Captive Portal Authentication

Our proxy will utilize Azure Active Directory authentication with the help of Captive Portal. The idea is simple - if a connecting user is not known for the proxy, the proxy redirects the user to authentication page of Azure Active Directory.

After credentials are verified correctly, Azure Active Directory tells the proxy which user name should be used for the connection. The proxy will then select the appropriate web filtering policy, apply filtering algorithms, save the information about the user in the traffic monitor and reporting modules.

Provision Captive Portal App

In order to the proxy to be able to redirect users to Azure Active Directory we need to register the proxy Captive Portal application in the Azure Active Directory. So, login into your Azure portal and click Azure Active Directory on the left dark menu and then select the App Registrations menu item.

../../_images/aad_overview.png

Choose New Registration from the top as shown on the following screenshot.

../../_images/aad_new_registration.png

Follow the steps on the wizard providing the following information and click the Register button. Be sure to change the name of proxy.diladele.dev to your actual proxy name of course.

Display Name

Proxy Authentication Portal

Account types

Single Tenant

Redirect URI

Select Web, https://proxy.diladele.dev/portal/login/azure_ad/callback/

After registration, click the Authentication menu on the left and add the following values too.

Logout URL

https://proxy.diladele.dev/portal/logout/azure_ad/complete/

Implicit grant

Set only ID tokens (used for implicit and hybrid flows) checkbox

../../_images/aad_auth.png

Next, generate a client secret (application password) for our app in Certificates and Secrets menu on the left. Be sure to note the client secret (which looks like a long randomly generated string of characters) because you would need it in actual Captive Portal settings later.

../../_images/aad_secret.png

Important

The client secret has specific validity period after which it expires which will mean proxy authentication will fail. So, it might be a good idea somehow not to forget to re-generate that client secret in the future.

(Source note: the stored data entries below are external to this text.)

-- ==== Sys2Proof/Machine/Core.lean ====
section
/-! DEFINITION. The machine as the host runs it. -/

def Sys2Proof.core : Host.Core := { State := Sys2Proof.Machine.State, Fault := Sys2Proof.Machine.Fault, Refusal := Sys2Proof.Machine.Refusal, step := Sys2Proof.Machine.step, reset := Sys2Proof.Machine.State.reset }
end

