-- ==== Sys2Proof/Certificates/Slice0/Obligations.lean ====
section
/-! DEFINITION. The statements about the 7264 for the provers. -/

open Sys2Proof Sys2Proof.Machine

/-- A step runs the command at the front of the queue (Ordering inside Badger, log entry 1). For every well-formed command c
and every state, a step with c at the front of the queue is exec of c on the state with the queue's rest; a term that is no
command of the table faults by name (the model's choice). -/
def Obligations.StepRunsFrontCommand : Prop :=
  (∀ (c : Instr) (rest : List Instr) (s : State), s.pending = c :: rest → c.wellFormed = true →
    step s = exec c { s with pending := rest }) ∧
  (∀ (c : Instr) (rest : List Instr) (s : State), s.pending = c :: rest → c.wellFormed = false →
    step s = .fault .illFormed)

/-- On an empty queue Badger runs the oldest command it has taken, and else a tick passes (R12, R22, Ordering inside Badger,
log entry 1). With nothing pending, the step runs the oldest command that Badger has fetched; with none fetched, one tick of
the base clock passes: T64 advances by 1,024 fine units and the timers' tick count by one, and where no ridge runs, no
stream is armed, no port plays or acquires and no ring frame waits for its acknowledgement, nothing else moves; while POR_N
is low the T64 counter stands. That the tick is the step of an empty queue is the model's choice, log entry 1. -/
def Obligations.StepOnEmptyQueue : Prop :=
  (∀ (s : State) (c : Instr) (cs : List Instr), s.pending = [] → s.link.inbox = c :: cs →
    step s = exec c { s with link := { s.link with inbox := cs } }) ∧
  (∀ s : State, s.pending = [] → s.link.inbox = [] → s.boot.por = false →
    ∃ t, step s = .next t ∧ t.now = s.now + 1024 ∧ t.ticks = s.ticks + 1 ∧ t.sites = s.sites ∧ t.flash = s.flash ∧
      t.owl = s.owl ∧ t.pending = []) ∧
  (∀ s : State, s.pending = [] → s.link.inbox = [] → s.boot.por = false →
    (∀ r : RidgeId, s.ridges[r].st ≠ .running ∧ s.ridges[r].stream = none ∧ s.ports[r].awg = none ∧ s.ports[r].acq = none) →
    s.ring.outbox = [] → step s = .next (after s { s with now := s.now + 1024, ticks := s.ticks + 1 })) ∧
  (∀ s : State, s.pending = [] → s.link.inbox = [] → s.boot.por = true →
    step s = .next (after s { s with ticks := s.ticks + 1 }))

/-- Every command ends in a safe next state and leaves the queue of waiting commands alone (R131, R162, R346, R371, Table
15-2). For every command and every state, exec answers a next state, with the queue of waiting commands as it was, in which
every pin of a ridge with a cause of the SAFE condition is at high-Z, in mode 0, with its pull connected and not evaluated,
and every supply with a cause to be off is in OFF with its discharge path connected. No command stops the block. -/
def Obligations.EveryCommandAnswers : Prop :=
  ∀ (c : Instr) (s : State), ∃ t, exec c s = .next t ∧ t.pending = s.pending ∧ SafeState t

Finally, adjust the claims (information about the user) that will be present in the authentication response from Azure Active Directory to contain the list of assigned groups of the authenticated user. This will allow you to use security groups from Azure Active Directory as members of web filtering policies, greatly simplifying overall management of the application.

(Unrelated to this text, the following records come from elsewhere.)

@[simp] theorem canon_waitFor (s : State) (w : Wait) (hc_s : Canonical s) : Canonical (waitFor s w) := by
  unfold waitFor
  simp +contextual (maxDischargeDepth := 30) [*]

@[simp] theorem canon_doneWhen (s : State) (h : Hdr) (op : ℕ) (on : List WaitOn) (undo : List (ℕ × Word)) (hc_s : Canonical s) : Canonical (doneWhen s h op on undo) := by
  unfold doneWhen
  simp +contextual (maxDischargeDepth := 30) [*]

@[simp] theorem canon_logFault (s : State) (d : Detect) (packets : ℕ) (tickets : ℕ) (hc_s : Canonical s) : Canonical (logFault s d packets tickets) := by
  unfold logFault
  dsimp only
  (repeat' split) <;> simp +contextual (maxDischargeDepth := 30) [*]

@[simp] theorem canon_corrected (s : State) (bit : Fin 64) (det : ℕ) (injected : Bool) (hc_s : Canonical s) : Canonical (corrected s bit det injected) := by
  unfold corrected
  simp +contextual (maxDischargeDepth := 30) [*]

@[simp] theorem canon_contained (s : State) (d : Detect) (rollback : State → State) (h_rollback : ∀ s, Canonical s → Canonical (rollback s)) (hc_s : Canonical s) : Canonical (contained s d rollback) := by
  unfold contained
  simp +contextual (maxDischargeDepth := 30) [*]

@[simp] theorem canon_useInject (s : State) (bit : Fin 64) (hc_s : Canonical s) : Canonical (useInject s bit) := by
  unfold useInject
  simp +contextual (maxDischargeDepth := 30) [*]

@[simp] theorem canon_accessInject (s : State) (bit : Fin 64) (hc_s : Canonical s) : Canonical (accessInject s bit).1 := by
  unfold accessInject
  (repeat' split) <;> simp_all +contextual (maxDischargeDepth := 30) 

/-! ### Akham -/

@[simp] theorem canon_command (s : State) (h : Hdr) (w : Row) (need : List Need) (body : State → State) (h_body : ∀ s, Canonical s → Canonical (body s)) (hc_s : Canonical s) : Canonical (command s h w need body) := by
  unfold command
  dsimp only
  (repeat' split) <;> simp +contextual (maxDischargeDepth := 30) [*]

/-! ### Tree -/

@[simp] theorem canon_modCairn (s : State) (f : Cairn → Cairn) (hc_s : Canonical s) : Canonical (modCairn s f) := by
  unfold modCairn
  simp +contextual (maxDischargeDepth := 30) [*]

@[simp] theorem canon_spreadDly (s : State) (hc_s : Canonical s) : Canonical (spreadDly s) := by
  unfold spreadDly
  simp +contextual (maxDischargeDepth := 30) [*]

/-! ### Queues -/

@[simp] theorem canon_holdEntries (s : State) (id : ℕ) (m : ℕ) (hc_s : Canonical s) : Canonical (holdEntries s id m) := by
  unfold holdEntries
  simp +contextual (maxDischargeDepth := 30) [*]

@[simp] theorem canon_returnEntries (s : State) (id : ℕ) (m : ℕ) (hc_s : Canonical s) : Canonical (returnEntries s id m) := by
  unfold returnEntries
  simp +contextual (maxDischargeDepth := 30) [*]

@[simp] theorem canon_qstoreInject (x0 : ℕ) (x1 : State) (hc_x1 : Canonical x1) : Canonical (qstoreInject x0 x1).1 := by
  induction x0 generalizing x1 with
  | zero => exact hc_x1
  | succ m ih => exact ih _ (canon_accessInject _ _ hc_x1)

@[simp] theorem canon_commitPkt (s : State) (id : ℕ) (typ : BitVec 3) (payload : List (BitVec 96)) (hc_s : Canonical s) : Canonical (commitPkt s id typ payload) := by
  unfold commitPkt
  simp +contextual (maxDischargeDepth := 30) [*]

@[simp] theorem canon_dropTicket (s : State) (num : BitVec 17) (hc_s : Canonical s) : Canonical (dropTicket s num) := by
  unfold dropTicket
  dsimp only
  (repeat' split) <;> simp +contextual (maxDischargeDepth := 30) [*]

../../_images/add_groups_claim.png

Configure Captive Portal in Admin UI

Next, we need to configure the proxy side for the Captive Portal authentication. This can be done at Admin UI / Squid / Auth / Captive Portal. Select the Auth Backends tab and click the Azure Active Directory integration settings.

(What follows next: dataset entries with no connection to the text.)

@[simp] theorem quiet_adcTick (s : State) (n : RidgeId) : quiet (adcTick s n) = quiet s := by
  unfold adcTick
  (repeat' split) <;> simp_all [quiet_proj, quiet_mk]

@[simp] theorem quiet_passOver (s : State) (n : RidgeId) (index : ℕ) : quiet (passOver s n index) = quiet s := by
  unfold passOver
  simp

@[simp] theorem quiet_acqEvent (s : State) (n : RidgeId) : quiet (acqEvent s n) = quiet s := by
  unfold acqEvent
  (repeat' split) <;> simp_all [quiet_proj, quiet_mk]

@[simp] theorem quiet_acceptTrigger (s : State) (n : RidgeId) (a : Acq) (t : T64) (index : ℕ) (interp : Bool) : quiet (acceptTrigger s n a t index interp) = quiet s := by
  unfold acceptTrigger
  simp

@[simp] theorem quiet_analogTriggerEffect (n : RidgeId) (s0 : BitVec 16) (s1 : BitVec 16) (index : ℕ) (arm : ℕ) (x : BitVec 16) (s : State) : quiet (analogTriggerEffect n s0 s1 index arm x s) = quiet s := by
  unfold analogTriggerEffect
  simp
  (repeat' split) <;> simp_all [quiet_proj, quiet_mk]

@[simp] theorem quiet_triggerHoldoffEndEffect (n : RidgeId) (s : State) : quiet (triggerHoldoffEndEffect n s) = quiet s := by
  unfold triggerHoldoffEndEffect
  (repeat' split) <;> simp_all [quiet_proj, quiet_mk]

@[simp] theorem quiet_finishEmpty (s : State) (n : RidgeId) (a : Acq) : quiet (finishEmpty s n a) = quiet s := by
  unfold finishEmpty
  (repeat' split) <;> simp_all [quiet_proj, quiet_mk]

@[simp] theorem quiet_recordCompleteEffect (n : RidgeId) (samples : List (BitVec 16)) (s : State) : quiet (recordCompleteEffect n samples s) = quiet s := by
  unfold recordCompleteEffect
  (repeat' split) <;> simp_all [quiet_proj, quiet_mk]

@[simp] theorem quiet_streamBlock (s : State) (n : RidgeId) (a : Acq) (raw : List (BitVec 16)) (ends : Bool) : quiet (streamBlock s n a raw ends) = quiet s := by
  unfold streamBlock
  simp

@[simp] theorem quiet_acqPostEndEffect (n : RidgeId) (samples : List (BitVec 16)) (s : State) : quiet (acqPostEndEffect n samples s) = quiet s := by
  unfold acqPostEndEffect
  (repeat' split) <;> simp_all [quiet_proj, quiet_mk]

@[simp] theorem quiet_analogBlockCompleteEffect (n : RidgeId) (samples : List (BitVec 16)) (s : State) : quiet (analogBlockCompleteEffect n samples s) = quiet s := by
  unfold analogBlockCompleteEffect
  (repeat' split) <;> simp_all [quiet_proj, quiet_mk]

@[simp] theorem quiet_stopAcq (s : State) (n : RidgeId) : quiet (stopAcq s n) = quiet s := by
  unfold stopAcq
  (repeat' split) <;> simp_all [quiet_proj, quiet_mk]

@[simp] theorem quiet_regionFault (s : State) (frame : ℕ) (num : BitVec 17) : quiet (regionFault s frame num) = quiet s := by
  unfold regionFault
  simp

@[simp] theorem quiet_popBlock (s : State) (r : RidgeId) (num : BitVec 17) : quiet (popBlock s r num) = quiet s := by
  unfold popBlock
  simp

@[simp] theorem quiet_popAnalog (s : State) (n : RidgeId) (num : BitVec 17) : quiet (popAnalog s n num) = quiet s := by
  unfold popAnalog
  simp

@[simp] theorem quiet_leaveRegion (s : State) (w : WaitPkt) : quiet (leaveRegion s w) = quiet s := by
  unfold leaveRegion
  (repeat' split) <;> simp_all [quiet_proj, quiet_mk]

@[simp] theorem quiet_admitPkt (s : State) (id : ℕ) (w : WaitPkt) : quiet (admitPkt s id w) = quiet s := by
  unfold admitPkt
  simp

@[simp] theorem quiet_submitBlock (s : State) (id : ℕ) (w : WaitPkt) : quiet (submitBlock s id w) = quiet s := by
  unfold submitBlock
  simp

@[simp] theorem quiet_packetAdmissionEffect (id : BitVec 14) (s : State) : quiet (packetAdmissionEffect id s) = quiet s := by
  unfold packetAdmissionEffect
  (repeat' split) <;> simp_all [quiet_proj, quiet_mk]

@[simp] theorem quiet_regionRead (s : State) (read : Secded) (frame : ℕ) (num : BitVec 17) (go : State → State) (h_go : ∀ s, quiet (go s) = quiet s) : quiet (regionRead s read frame num go) = quiet s := by
  unfold regionRead
  (repeat' split) <;> simp_all [quiet_proj, quiet_mk]

@[simp] theorem quiet_analogBlockCopyEffect (n : RidgeId) (read : Secded) (s : State) : quiet (analogBlockCopyEffect n read s) = quiet s := by
  unfold analogBlockCopyEffect
  (repeat' split) <;> simp_all [quiet_proj, quiet_mk]

@[simp] theorem quiet_captureBlockCopyEffect (r : RidgeId) (read : Secded) (s : State) : quiet (captureBlockCopyEffect r read s) = quiet s := by
  unfold captureBlockCopyEffect
  (repeat' split) <;> simp_all [quiet_proj, quiet_mk]

@[simp] theorem quiet_applySwap (s : State) (r : RidgeId) (t : T64) : quiet (applySwap s r t) = quiet s := by
  unfold applySwap
  simp

@[simp] theorem quiet_idleSwap (s : State) (r : RidgeId) (t : T64) : quiet (idleSwap s r t) = quiet s := by
  unfold idleSwap
  simp

@[simp] theorem quiet_endRun (s : State) (r : RidgeId) (t : T64) : quiet (endRun s r t) = quiet s := by
  unfold endRun
  simp

@[simp] theorem quiet_cancelLaunch (s : State) (r : RidgeId) : quiet (cancelLaunch s r) = quiet s := by
  unfold cancelLaunch
  simp

@[simp] theorem quiet_stopRidge (s : State) (r : RidgeId) : quiet (stopRidge s r) = quiet s := by
  unfold stopRidge
  (repeat' split) <;> simp_all [quiet_proj, quiet_mk]

@[simp] theorem quiet_rollbackQueues (s : State) (rs : List RidgeId) (status : ℕ) : quiet (rollbackQueues s rs status) = quiet s := by
  unfold rollbackQueues
  simp

@[simp] theorem quiet_rollbackRidges (s : State) (rs : List RidgeId) (status : ℕ) : quiet (rollbackRidges s rs status) = quiet s := by
  unfold rollbackRidges
  simp

@[simp] theorem quiet_abortGang (r : RidgeId) (s : State) : quiet (abortGang r s) = quiet s := by
  unfold abortGang
  simp only [quiet_serveWaits]
  rw [quiet_each _ _ _ (fun s n => quiet_stopAwg s n), quiet_each, quiet_rollbackRidges, quiet_each]
  · intro s r; ((repeat' split) <;> simp_all [quiet_proj, quiet_mk])
  · intro s r; ((repeat' split) <;> simp_all [quiet_proj, quiet_mk])

@[simp] theorem quiet_ridgeFault (s : State) (r : RidgeId) (det : ℕ) (detail : Option ℕ) (injected : Bool) : quiet (ridgeFault s r det detail injected) = quiet s := by
  unfold ridgeFault
  simp

@[simp] theorem quiet_abortSite (k : Fin 64) (s : State) : quiet (abortSite k s) = quiet s := by
  unfold abortSite
  simp

@[simp] theorem quiet_releaseBoundary (s : State) (g : List RidgeId) : quiet (releaseBoundary s g) = quiet s := by
  unfold releaseBoundary
  simp

@[simp] theorem quiet_enterHold (s : State) (g : List RidgeId) : quiet (enterHold s g) = quiet s := by
  unfold enterHold
  simp

@[simp] theorem quiet_crossBoundary (s : State) (r : RidgeId) : quiet (crossBoundary s r) = quiet s := by
  unfold crossBoundary
  simp
  (repeat' split) <;> simp_all [quiet_proj, quiet_mk]

@[simp] theorem quiet_crossIfDue (s : State) (r : RidgeId) : quiet (crossIfDue s r) = quiet s := by
  unfold crossIfDue
  simp

@[simp] theorem quiet_reachBoundary (s : State) (r : RidgeId) : quiet (reachBoundary s r) = quiet s := by
  unfold reachBoundary
  simp

@[simp] theorem quiet_goTo (s : State) (r : RidgeId) (a : Addr) (declared : Bool) : quiet (goTo s r a declared) = quiet s := by
  unfold goTo
  simp

@[simp] theorem quiet_startQuiet (s : State) : quiet (startQuiet s) = quiet s := by
  unfold startQuiet
  simp [quiet_proj, quiet_mk]

@[simp] theorem quiet_enterSafe (s : State) : quiet (enterSafe s) = quiet s := by
  unfold enterSafe
  simp [quiet_proj, quiet_mk]

@[simp] theorem quiet_fatal (s : State) (bit : Fin 64) (det : ℕ) (level : Bool) (injected : Bool) : quiet (fatal s bit det level injected) = quiet s := by
  unfold fatal
  simp
  (repeat' split) <;> simp_all [quiet_proj, quiet_mk]

@[simp] theorem quiet_parkCheck (s : State) : quiet (parkCheck s) = quiet s := by
  unfold parkCheck
  simp

@[simp] theorem quiet_fatalDeferred (s : State) (bit : Fin 64) (det : ℕ) (injected : Bool) : quiet (fatalDeferred s bit det injected) = quiet s := by
  unfold fatalDeferred
  (repeat' split) <;> simp_all [quiet_proj, quiet_mk]

@[simp] theorem quiet_parkWaitExpiryEffect (s : State) : quiet (parkWaitExpiryEffect s) = quiet s := by
  unfold parkWaitExpiryEffect
  simp

@[simp] theorem quiet_driveLane (r : RidgeId) (t : TimingSet) (v : Vec) (s : State) (l : Fin 16) : quiet (driveLane r t v s l) = quiet s := by
  unfold driveLane
  simp

@[simp] theorem quiet_vectorPeriod (s : State) (r : RidgeId) (v : Vec) (isRep : Bool) : quiet (vectorPeriod s r v isRep) = quiet s := by
  unfold vectorPeriod
  simp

../../_images/admin_ui_backends.png

Fill in the settings with the following example information. Please be sure to put actual values for your specific case.

Authority

https://login.microsoftonline.com/diladele.dev

Client ID

a GUID string like 655B2BFA-14D4-4174-BB07-DDBE40FDBDC7

Client Secret

long string of chars we have generated earlier

../../_images/admin_ui_integration.png

Now switch to the General tab and set the Portal Address to your proxy fully qualified domain name (proxy.diladele.dev in our example). Note this is important as Captive Portal is not able to determine correct FQDN/IP address to redirect to if deployed in Microsoft Azure.

../../_images/portal_enable.png

Click Save Changes and then Apply Settings from top right corner of Admin UI. Our proxy is now ready to redirect connecting clients to the Azure Active Directory for authentication.